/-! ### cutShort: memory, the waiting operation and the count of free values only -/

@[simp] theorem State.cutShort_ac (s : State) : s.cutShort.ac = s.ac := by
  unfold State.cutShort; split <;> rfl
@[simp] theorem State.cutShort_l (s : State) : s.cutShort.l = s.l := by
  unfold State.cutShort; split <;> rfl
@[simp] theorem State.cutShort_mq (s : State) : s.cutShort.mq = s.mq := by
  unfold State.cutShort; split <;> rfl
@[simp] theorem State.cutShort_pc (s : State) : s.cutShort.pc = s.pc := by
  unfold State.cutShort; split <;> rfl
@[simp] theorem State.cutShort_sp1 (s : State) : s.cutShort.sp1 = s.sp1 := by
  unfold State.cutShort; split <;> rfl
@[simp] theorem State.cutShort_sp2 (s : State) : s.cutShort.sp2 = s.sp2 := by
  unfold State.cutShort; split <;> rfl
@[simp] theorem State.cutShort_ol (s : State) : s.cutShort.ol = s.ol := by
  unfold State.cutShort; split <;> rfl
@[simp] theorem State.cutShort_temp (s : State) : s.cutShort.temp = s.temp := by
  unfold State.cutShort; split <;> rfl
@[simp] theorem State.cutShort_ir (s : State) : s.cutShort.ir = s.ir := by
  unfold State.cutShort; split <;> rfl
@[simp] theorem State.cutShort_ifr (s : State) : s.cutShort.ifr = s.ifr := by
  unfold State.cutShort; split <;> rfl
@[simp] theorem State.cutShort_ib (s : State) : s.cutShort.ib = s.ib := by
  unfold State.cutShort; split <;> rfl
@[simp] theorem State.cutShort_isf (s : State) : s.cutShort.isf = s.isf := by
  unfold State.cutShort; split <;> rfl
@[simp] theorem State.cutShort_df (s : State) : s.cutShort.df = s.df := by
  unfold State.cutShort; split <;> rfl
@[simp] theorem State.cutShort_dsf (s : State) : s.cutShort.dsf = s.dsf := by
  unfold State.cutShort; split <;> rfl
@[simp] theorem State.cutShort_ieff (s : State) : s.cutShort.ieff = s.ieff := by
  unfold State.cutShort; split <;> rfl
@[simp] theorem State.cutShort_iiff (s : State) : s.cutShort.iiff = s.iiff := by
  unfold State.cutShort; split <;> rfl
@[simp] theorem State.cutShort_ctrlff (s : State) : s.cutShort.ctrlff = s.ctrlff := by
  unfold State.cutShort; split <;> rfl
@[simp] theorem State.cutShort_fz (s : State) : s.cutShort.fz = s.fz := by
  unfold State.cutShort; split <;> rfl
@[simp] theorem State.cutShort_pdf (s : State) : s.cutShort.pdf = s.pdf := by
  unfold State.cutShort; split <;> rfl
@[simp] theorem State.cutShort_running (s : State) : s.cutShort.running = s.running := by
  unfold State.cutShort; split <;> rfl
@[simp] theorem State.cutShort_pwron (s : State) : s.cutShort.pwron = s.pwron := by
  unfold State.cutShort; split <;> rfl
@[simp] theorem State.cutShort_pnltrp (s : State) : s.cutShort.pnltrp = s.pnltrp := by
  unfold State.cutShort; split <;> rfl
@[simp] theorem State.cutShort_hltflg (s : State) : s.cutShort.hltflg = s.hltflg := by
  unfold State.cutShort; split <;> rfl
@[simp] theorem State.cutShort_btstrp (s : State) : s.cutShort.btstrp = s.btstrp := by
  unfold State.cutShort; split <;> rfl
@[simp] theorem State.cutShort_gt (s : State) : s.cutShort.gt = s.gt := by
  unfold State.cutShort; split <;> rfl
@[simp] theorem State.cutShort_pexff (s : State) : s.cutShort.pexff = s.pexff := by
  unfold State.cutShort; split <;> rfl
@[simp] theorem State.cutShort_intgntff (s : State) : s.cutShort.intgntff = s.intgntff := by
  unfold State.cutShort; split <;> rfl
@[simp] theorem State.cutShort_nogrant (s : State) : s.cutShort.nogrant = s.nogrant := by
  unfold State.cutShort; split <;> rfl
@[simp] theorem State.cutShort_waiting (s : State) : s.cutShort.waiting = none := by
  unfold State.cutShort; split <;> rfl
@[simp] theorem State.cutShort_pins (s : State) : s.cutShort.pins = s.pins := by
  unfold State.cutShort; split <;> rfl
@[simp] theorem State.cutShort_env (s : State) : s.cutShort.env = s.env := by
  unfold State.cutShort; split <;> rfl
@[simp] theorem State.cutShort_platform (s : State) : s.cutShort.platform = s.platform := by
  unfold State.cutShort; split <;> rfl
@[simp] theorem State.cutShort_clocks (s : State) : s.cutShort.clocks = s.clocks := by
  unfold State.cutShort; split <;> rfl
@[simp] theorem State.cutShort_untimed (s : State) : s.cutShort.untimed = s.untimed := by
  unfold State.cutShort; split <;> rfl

==

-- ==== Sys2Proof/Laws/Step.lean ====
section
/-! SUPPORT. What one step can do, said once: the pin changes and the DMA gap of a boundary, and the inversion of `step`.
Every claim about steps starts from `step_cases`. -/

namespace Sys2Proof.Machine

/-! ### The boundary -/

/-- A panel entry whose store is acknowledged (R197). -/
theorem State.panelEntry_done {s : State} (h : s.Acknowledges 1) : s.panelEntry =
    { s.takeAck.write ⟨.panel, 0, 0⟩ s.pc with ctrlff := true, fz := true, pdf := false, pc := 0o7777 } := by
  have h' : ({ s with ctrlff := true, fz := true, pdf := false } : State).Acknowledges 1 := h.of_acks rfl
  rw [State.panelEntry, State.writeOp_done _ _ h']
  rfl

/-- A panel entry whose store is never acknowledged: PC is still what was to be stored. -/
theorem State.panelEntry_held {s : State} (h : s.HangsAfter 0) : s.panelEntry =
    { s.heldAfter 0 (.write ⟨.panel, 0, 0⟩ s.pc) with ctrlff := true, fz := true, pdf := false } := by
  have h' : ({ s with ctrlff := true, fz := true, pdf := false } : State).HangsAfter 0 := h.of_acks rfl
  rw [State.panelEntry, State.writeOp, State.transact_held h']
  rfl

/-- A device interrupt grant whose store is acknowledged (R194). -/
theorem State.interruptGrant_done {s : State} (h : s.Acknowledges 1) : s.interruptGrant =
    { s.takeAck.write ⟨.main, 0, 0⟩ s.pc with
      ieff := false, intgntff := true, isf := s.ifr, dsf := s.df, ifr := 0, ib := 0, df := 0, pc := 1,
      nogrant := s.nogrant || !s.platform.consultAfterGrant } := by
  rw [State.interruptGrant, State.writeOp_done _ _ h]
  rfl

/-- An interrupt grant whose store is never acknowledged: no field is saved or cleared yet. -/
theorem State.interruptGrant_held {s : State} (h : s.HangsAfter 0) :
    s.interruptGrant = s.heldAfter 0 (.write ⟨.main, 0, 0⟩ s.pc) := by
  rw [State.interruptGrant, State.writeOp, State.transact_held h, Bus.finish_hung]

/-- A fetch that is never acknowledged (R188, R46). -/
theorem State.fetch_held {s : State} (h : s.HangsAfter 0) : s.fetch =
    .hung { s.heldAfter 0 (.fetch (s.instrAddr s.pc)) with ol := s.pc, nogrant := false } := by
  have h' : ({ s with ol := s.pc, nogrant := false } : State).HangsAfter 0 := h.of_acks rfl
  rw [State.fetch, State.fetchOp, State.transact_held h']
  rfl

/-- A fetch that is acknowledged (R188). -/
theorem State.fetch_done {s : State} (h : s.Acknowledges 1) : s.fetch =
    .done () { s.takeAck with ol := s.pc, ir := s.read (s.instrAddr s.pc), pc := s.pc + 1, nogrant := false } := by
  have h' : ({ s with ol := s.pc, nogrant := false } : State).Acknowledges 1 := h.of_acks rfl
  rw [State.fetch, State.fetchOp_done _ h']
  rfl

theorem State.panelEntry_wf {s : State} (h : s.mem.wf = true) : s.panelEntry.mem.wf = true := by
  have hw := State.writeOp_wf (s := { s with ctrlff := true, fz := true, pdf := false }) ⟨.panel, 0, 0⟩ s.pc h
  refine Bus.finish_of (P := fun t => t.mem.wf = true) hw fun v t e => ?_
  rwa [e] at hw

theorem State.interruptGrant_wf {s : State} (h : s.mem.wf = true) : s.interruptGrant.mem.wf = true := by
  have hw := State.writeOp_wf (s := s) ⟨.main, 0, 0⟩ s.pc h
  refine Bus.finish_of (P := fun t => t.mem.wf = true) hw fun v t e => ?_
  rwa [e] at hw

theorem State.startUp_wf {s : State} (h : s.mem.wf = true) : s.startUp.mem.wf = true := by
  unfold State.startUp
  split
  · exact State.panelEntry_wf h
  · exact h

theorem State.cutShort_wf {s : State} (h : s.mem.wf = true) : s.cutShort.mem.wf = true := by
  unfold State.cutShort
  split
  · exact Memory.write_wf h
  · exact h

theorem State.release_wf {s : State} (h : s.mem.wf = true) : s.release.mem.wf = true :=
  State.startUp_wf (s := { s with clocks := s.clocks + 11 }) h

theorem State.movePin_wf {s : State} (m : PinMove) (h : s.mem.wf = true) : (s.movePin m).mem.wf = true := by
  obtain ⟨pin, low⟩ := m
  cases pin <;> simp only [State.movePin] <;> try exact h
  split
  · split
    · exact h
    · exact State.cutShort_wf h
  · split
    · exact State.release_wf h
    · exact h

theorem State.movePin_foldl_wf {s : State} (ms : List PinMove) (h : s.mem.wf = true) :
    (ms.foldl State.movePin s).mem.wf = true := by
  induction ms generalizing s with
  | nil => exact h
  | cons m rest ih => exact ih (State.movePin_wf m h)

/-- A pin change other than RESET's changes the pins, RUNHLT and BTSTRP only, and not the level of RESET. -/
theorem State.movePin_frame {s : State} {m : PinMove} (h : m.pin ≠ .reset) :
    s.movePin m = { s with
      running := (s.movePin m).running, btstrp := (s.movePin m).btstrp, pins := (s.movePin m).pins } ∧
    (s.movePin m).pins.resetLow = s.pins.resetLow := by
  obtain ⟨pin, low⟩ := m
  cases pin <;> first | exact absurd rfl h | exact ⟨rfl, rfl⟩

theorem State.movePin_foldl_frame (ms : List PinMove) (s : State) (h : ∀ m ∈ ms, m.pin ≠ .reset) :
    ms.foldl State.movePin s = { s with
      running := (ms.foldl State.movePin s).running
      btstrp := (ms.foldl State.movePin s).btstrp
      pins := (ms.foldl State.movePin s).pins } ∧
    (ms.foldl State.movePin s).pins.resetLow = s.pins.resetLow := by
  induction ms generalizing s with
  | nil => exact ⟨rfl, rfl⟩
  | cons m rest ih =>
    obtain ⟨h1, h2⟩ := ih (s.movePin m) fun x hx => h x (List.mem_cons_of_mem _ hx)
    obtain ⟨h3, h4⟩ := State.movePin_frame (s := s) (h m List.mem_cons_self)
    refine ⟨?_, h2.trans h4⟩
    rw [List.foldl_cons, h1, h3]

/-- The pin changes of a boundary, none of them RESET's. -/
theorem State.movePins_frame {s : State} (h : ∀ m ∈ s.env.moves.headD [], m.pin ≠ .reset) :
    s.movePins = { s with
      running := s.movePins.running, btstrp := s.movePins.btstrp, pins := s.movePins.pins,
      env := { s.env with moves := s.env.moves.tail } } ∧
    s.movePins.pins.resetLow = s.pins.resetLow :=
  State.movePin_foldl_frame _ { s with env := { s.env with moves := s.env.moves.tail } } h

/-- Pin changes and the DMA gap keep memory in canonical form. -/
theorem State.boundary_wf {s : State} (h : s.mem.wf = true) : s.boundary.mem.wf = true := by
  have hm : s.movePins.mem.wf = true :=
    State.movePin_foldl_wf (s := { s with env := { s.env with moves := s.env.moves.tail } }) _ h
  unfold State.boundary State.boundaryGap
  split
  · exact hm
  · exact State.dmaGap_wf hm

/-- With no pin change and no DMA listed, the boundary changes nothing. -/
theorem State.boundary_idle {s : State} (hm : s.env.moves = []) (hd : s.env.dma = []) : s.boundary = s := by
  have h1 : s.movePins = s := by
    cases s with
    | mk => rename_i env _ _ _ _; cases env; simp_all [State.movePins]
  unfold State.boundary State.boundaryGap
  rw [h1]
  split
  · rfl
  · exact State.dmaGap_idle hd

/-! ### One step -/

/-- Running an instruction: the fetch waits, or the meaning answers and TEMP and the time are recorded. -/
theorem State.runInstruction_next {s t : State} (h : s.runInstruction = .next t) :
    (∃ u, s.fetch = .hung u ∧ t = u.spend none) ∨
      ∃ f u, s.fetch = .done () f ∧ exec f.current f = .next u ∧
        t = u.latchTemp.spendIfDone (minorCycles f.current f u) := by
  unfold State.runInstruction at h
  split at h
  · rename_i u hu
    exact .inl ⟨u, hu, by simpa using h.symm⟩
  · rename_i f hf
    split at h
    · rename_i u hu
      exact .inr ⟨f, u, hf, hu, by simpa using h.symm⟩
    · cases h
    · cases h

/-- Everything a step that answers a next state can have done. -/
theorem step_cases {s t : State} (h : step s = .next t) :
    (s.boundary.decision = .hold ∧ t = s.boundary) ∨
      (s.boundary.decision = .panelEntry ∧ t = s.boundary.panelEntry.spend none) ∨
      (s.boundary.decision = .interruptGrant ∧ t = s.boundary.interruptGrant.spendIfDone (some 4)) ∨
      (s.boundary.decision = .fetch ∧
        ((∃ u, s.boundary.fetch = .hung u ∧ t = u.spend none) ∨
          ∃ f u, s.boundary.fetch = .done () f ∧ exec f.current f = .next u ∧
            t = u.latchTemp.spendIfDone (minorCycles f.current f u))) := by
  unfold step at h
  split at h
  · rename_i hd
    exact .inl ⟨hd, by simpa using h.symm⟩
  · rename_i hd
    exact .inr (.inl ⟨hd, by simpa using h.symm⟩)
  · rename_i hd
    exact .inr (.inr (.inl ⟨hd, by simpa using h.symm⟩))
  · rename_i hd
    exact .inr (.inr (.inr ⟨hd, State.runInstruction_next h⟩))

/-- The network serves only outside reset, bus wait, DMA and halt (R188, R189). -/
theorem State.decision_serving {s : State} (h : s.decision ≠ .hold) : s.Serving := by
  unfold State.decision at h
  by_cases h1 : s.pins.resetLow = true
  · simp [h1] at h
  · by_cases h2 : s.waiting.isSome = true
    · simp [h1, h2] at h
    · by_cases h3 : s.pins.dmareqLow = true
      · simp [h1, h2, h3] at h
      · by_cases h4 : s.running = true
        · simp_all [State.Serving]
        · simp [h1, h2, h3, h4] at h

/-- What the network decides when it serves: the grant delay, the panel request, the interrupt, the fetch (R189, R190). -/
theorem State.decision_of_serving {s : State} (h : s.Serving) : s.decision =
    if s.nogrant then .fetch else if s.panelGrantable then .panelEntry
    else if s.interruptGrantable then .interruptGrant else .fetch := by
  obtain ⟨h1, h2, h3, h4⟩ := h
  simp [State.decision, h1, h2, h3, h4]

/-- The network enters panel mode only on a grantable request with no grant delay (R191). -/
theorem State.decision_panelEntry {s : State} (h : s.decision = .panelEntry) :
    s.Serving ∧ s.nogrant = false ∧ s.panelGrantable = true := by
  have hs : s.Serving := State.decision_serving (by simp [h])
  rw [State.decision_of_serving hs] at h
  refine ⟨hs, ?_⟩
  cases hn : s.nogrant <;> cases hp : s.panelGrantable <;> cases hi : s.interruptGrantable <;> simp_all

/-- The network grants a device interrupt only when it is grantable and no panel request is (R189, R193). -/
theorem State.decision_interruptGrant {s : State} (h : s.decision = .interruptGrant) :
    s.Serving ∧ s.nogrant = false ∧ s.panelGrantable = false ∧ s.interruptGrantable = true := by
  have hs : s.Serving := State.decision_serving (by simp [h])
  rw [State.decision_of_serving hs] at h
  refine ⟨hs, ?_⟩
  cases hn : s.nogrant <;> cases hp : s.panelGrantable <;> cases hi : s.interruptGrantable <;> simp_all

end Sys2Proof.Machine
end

...

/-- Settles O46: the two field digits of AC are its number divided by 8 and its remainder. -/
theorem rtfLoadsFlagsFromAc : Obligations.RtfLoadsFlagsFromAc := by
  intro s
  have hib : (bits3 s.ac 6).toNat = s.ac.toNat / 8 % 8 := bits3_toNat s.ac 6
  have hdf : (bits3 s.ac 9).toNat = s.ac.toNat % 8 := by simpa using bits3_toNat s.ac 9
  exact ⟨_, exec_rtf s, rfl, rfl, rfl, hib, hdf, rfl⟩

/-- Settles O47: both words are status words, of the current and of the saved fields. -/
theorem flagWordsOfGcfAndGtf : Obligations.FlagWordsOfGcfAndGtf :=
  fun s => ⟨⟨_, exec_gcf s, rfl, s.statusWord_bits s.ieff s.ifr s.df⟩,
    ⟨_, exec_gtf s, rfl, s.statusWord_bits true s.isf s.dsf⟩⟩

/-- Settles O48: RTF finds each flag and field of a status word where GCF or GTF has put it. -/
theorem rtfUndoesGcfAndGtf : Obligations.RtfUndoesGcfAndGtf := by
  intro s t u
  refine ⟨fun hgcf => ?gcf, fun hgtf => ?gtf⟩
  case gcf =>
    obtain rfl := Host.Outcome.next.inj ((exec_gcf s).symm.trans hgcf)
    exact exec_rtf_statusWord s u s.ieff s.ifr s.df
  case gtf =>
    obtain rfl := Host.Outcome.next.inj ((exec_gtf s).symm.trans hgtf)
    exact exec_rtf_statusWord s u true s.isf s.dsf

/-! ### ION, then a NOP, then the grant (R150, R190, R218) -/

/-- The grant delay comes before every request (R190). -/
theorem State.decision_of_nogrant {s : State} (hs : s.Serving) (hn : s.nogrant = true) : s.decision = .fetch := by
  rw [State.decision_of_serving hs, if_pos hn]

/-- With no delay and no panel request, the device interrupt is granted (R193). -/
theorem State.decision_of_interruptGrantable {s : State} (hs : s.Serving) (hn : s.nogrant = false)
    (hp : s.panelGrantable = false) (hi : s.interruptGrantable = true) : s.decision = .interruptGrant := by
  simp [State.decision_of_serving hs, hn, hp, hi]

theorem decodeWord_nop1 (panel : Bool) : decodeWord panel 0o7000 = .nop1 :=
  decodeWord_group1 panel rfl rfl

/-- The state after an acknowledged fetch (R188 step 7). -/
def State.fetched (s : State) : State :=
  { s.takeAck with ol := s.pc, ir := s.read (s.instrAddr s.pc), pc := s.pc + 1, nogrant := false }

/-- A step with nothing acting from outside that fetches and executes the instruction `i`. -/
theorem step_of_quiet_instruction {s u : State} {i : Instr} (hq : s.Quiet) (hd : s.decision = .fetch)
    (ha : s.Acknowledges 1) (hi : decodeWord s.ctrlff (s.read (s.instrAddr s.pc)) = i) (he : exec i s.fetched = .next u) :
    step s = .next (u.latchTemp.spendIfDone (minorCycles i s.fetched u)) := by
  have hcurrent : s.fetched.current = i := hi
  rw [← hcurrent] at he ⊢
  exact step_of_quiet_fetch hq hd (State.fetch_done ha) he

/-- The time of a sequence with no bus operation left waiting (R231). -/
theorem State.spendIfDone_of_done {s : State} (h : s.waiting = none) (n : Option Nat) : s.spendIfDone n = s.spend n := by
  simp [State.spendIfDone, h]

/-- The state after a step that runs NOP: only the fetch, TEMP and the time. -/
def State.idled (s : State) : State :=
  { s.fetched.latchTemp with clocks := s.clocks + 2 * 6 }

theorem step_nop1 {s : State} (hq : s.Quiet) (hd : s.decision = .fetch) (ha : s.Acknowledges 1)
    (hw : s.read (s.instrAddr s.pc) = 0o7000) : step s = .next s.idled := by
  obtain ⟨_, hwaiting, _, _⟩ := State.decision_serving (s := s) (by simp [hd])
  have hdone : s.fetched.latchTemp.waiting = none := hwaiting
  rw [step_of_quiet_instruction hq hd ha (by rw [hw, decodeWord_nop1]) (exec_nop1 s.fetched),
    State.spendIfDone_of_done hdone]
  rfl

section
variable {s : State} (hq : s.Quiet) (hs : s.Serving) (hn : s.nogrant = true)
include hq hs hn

__DIRECTIONS__.
Take from the entries every line that has the string "tail".

__OUTPUT FOR THIS EXERCISE__.
      env := { s.env with moves := s.env.moves.tail } } ∧
  State.movePin_foldl_frame _ { s with env := { s.env with moves := s.env.moves.tail } } h
    State.movePin_foldl_wf (s := { s with env := { s.env with moves := s.env.moves.tail } }) _ h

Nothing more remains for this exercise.